Abengoa has procedures established on certain key processes of the Company. These are involved in ensuring the effectiveness of the Compliance System:

The purchasing process, through procedures aimed at ensuring that all purchase of materials and services correspond to actual and legitimate needs of the Company.

The treasury process, through payment procedures aimed at preventing the existence of unauthorized or irregular payments.

The legal affairs process, with procedures aimed at ensuring the appropriate analysis and authorization of legal actions.

 

 8. Continuous updating, revision and improvement of the Compliance System

In Abengoa, the Shared Management Systems are dynamic and evolve depending on the needs detected. Each internal process is assigned to someone in charge of centralizing and approving changes and updates. Said person analyses the initiatives proposed by each agent involved, ranging from the departments involved, to both internal as well as external auditors.

The Shared Management Systems underwent 49 updates in 2014, including 4 in connection with the Compliance System, sufficiently significant to communicate to all the employees.

 

 9. Internal and external whistleblower policy

Abengoa launched its whistleblowing channels in 2007. These provide direct channel of communication with the upper management and the governing bodies, used as means of reporting any possible irregularity, non-compliance, unethical, or illegal conduct or the breach of rules that govern the Company.

The channels available are:

Internal, available to all employees through email or ordinary mail.

External, accessible from the Abengoa Website⁴ , provides direct communication channel to anyone not related to the company.

Abengoa guarantees the fullest confidentiality for all those who report irregularities, and the absolute absence of reprisals for all complaints made in good faith.

The complaints are directly received by the CCO and by the Internal Audit Director.
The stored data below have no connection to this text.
/-! ### CALL, then RET -/

/-- Settles O38: the entry that CALL pushed is the one that RET pops, and both parts of sp cancel. -/
theorem callThenRetReturnsAfterTheCall : Obligations.CallThenRetReturnsAfterTheCall := by
  intro nnn s hsp
  have hslot : (Fin.ofNat 16 s.sp.val).val = s.sp.val := Nat.mod_eq_of_lt hsp
  obtain ⟨s', hpush, hentry, hsp', hw⟩ := State.push_of_sp_eq hslot.symm s.pc
  obtain ⟨u, hpop, hspu, hwu⟩ := State.pop_of_sp_eq (s := s'.setPc nnn) hsp'
  refine ⟨_, _, exec_call_of_push hpush, rfl, exec_ret_of_pop hpop, ?_, Fin.ext (hspu.trans hslot), ?_⟩
  · rw [State.setPc_pc, State.setPc_stack, hentry]
  · exact (((hw.trans (onlyWrites_setPc s' nnn)).trans hwu).trans (onlyWrites_setPc u _)).mono (by simp)

end Sys2Proof.Machine

/-! Memory (spec/20_memory.md, spec/43_index_timer_memory.md): canonical memories, the fetch of stored bytes, and a
block store with its block load. -/

namespace Sys2Proof.Machine

/-! ### Canonical memories -/

theorem lookupCell_eq_some {cs : List Host.Cell} (h : cs.Pairwise (fun c c' => c.1 < c'.1)) {a : Nat} {b : Byte} :
    lookupCell cs a = some b ↔ (a, b) ∈ cs := by
  induction cs with
  | nil => simp [lookupCell]
  | cons c cs ih =>
    obtain ⟨hlow, hcs⟩ := List.pairwise_cons.1 h
    obtain ⟨a', b'⟩ := c
    simp only [lookupCell, List.mem_cons, Prod.mk.injEq]
    by_cases ha : a' = a
    · subst ha
      have hnot : (a', b) ∉ cs := fun hm => lt_irrefl a' (hlow (a', b) hm)
      simp [hnot, eq_comm]
    · simp [ha, Ne.symm ha, ih hcs]

section
variable {m : Memory} {a : Nat} {b : Byte}

/-- In canonical form the listed bytes are those that differ from what Reset gives. -/
theorem Memory.mem_cells_iff (h : m.wf = true) : (a, b) ∈ m.cells ↔ m.read a = b ∧ b ≠ m.unlisted a := by
  obtain ⟨hs, hc⟩ := (Memory.wf_iff m).1 h
  rw [← lookupCell_eq_some hs, Memory.read]
  constructor
  · intro hl
    exact ⟨by rw [hl]; rfl, (hc _ ((lookupCell_eq_some hs).1 hl)).2⟩
  · rintro ⟨rfl, hne⟩
    cases hl : lookupCell m.cells a with
    | none => exact absurd (by rw [hl]; rfl) hne
    | some b => rfl

theorem Memory.read_of_outOfRange (h : m.wf = true) (ha : Config.memSize ≤ a) : m.read a = m.unlisted a := by
  by_contra hne
  have hlisted := (Memory.mem_cells_iff h).2 ⟨rfl, hne⟩
  exact Nat.not_lt.2 ha (((Memory.wf_iff m).1 h).2 _ hlisted).1

end

/-- Settles O24: the two lists have the same members, and a list that rises is fixed by its members. -/
theorem canonicalMemoriesThatReadAlikeAreEqual : Obligations.CanonicalMemoriesThatReadAlikeAreEqual := by
  intro m m' hm hm' hfont hread
  have hunlisted (a : Nat) : m.unlisted a = m'.unlisted a := by simp [Memory.unlisted, hfont]
  have hreads (a : Nat) : m.read a = m'.read a := by
    rcases Nat.lt_or_ge a Config.memSize with ha | ha
    · exact hread a ha
    · rw [Memory.read_of_outOfRange hm ha, Memory.read_of_outOfRange hm' ha, hunlisted]
  have hcells : m.cells = m'.cells := by
    have : Std.Asymm (fun c c' : Host.Cell => c.1 < c'.1) := ⟨fun c c' h => lt_asymm h⟩
    refine List.Pairwise.eq_of_mem_iff ((Memory.wf_iff m).1 hm).1 ((Memory.wf_iff m').1 hm').1 ?_
    rintro ⟨a, b⟩
    rw [Memory.mem_cells_iff hm, Memory.mem_cells_iff hm', hreads, hunlisted]
  cases m; cases m'
  simp_all

/-! ### The fetch of stored bytes (R59) -/

theorem fetch_setPc_of_reads {t : State} {p : Word} {hi lo : Nat} (hp : p.toNat + 1 < 4096)
    (hhi : (t.mem.read p.toNat).toNat = hi) (hlo : (t.mem.read (p.toNat + 1)).toNat = lo) :
    ∃ w, fetch (t.setPc p) = some w ∧ w.toNat = hi * 256 + lo := by
  obtain ⟨w, hw, hn⟩ := fetchIsBigEndianAndRangeChecked.1 (t.setPc p) hp
  exact ⟨w, hw, by rw [hn, ← hhi, ← hlo]; rfl⟩

/-- The byte at pc is the high half of the fetched word, the next one its low half (R47). -/
theorem fetch_setPc_halves (t : State) {p : Word} (hp : p.toNat + 1 < 4096) :
    ∃ w, fetch (t.setPc p) = some w ∧ w.toNat / 256 = (t.mem.read p.toNat).toNat ∧
      w.toNat % 256 = (t.mem.read (p.toNat + 1)).toNat := by
  obtain ⟨w, hw, hn⟩ := fetch_setPc_of_reads (t := t) hp rfl rfl
  have hlo := (t.mem.read (p.toNat + 1)).isLt
  exact ⟨w, hw, by omega, by omega⟩

theorem index_add_toNat {s : State} {k : Nat} (h : s.indexAddr k < 4096) :
    (s.i + BitVec.ofNat 16 k).toNat = s.indexAddr k := by
  simp only [State.indexAddr] at h ⊢
  rw [BitVec.toNat_add, BitVec.toNat_ofNat]
  omega

/-- The word fetched at I + k is the two bytes from there. -/
theorem fetch_at_index {s t : State} {k hi lo : Nat} (h : s.indexAddr (k + 1) < 4096)
    (hhi : (t.mem.read (s.indexAddr k)).toNat = hi) (hlo : (t.mem.read (s.indexAddr (k + 1))).toNat = lo) :
    ∃ w, fetch (t.setPc (s.i + BitVec.ofNat 16 k)) = some w ∧ w.toNat = hi * 256 + lo := by
  have hp : (s.i + BitVec.ofNat 16 k).toNat = s.indexAddr k := index_add_toNat (Nat.lt_of_succ_lt h)
  exact fetch_setPc_of_reads (hp ▸ h) (hp ▸ hhi) (hp ▸ hlo)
The Audit Committee formally concludes on investigations or measures that, as the case may be, should be implemented in relation with the complaints received.

In 2014, all the complaints reported were treated in accordance with the established internal procedures.

 

10.Designed audits

In 2012 Abengoa set up a fraud detection and prevention unit, which undergoes customized training in fraud and anti-corruption.  The unit has since been reinforced.

In 2014 the team was made up of 16 auditors, out of which 13 have experience working in some of the 4 major audit companies.   

The designed work plan of this unit is focused on preventive and dissuasive reviews, as well as on the analysis of the potential existence of irregular practices. There are also specialists in information technology, FCPA, and business intelligence. Said work group prepared more than 100 reports during the 2014 financial year.

There is no minimum materiality required for the taking of actions. However, the unit reviews all material works companies at minimum yearly frequency.

Finally, the Compliance Department has specific and permanent resources to perform  audits on suppliers. Furthermore, the Legal Services Department performs internal audits on legal compliance.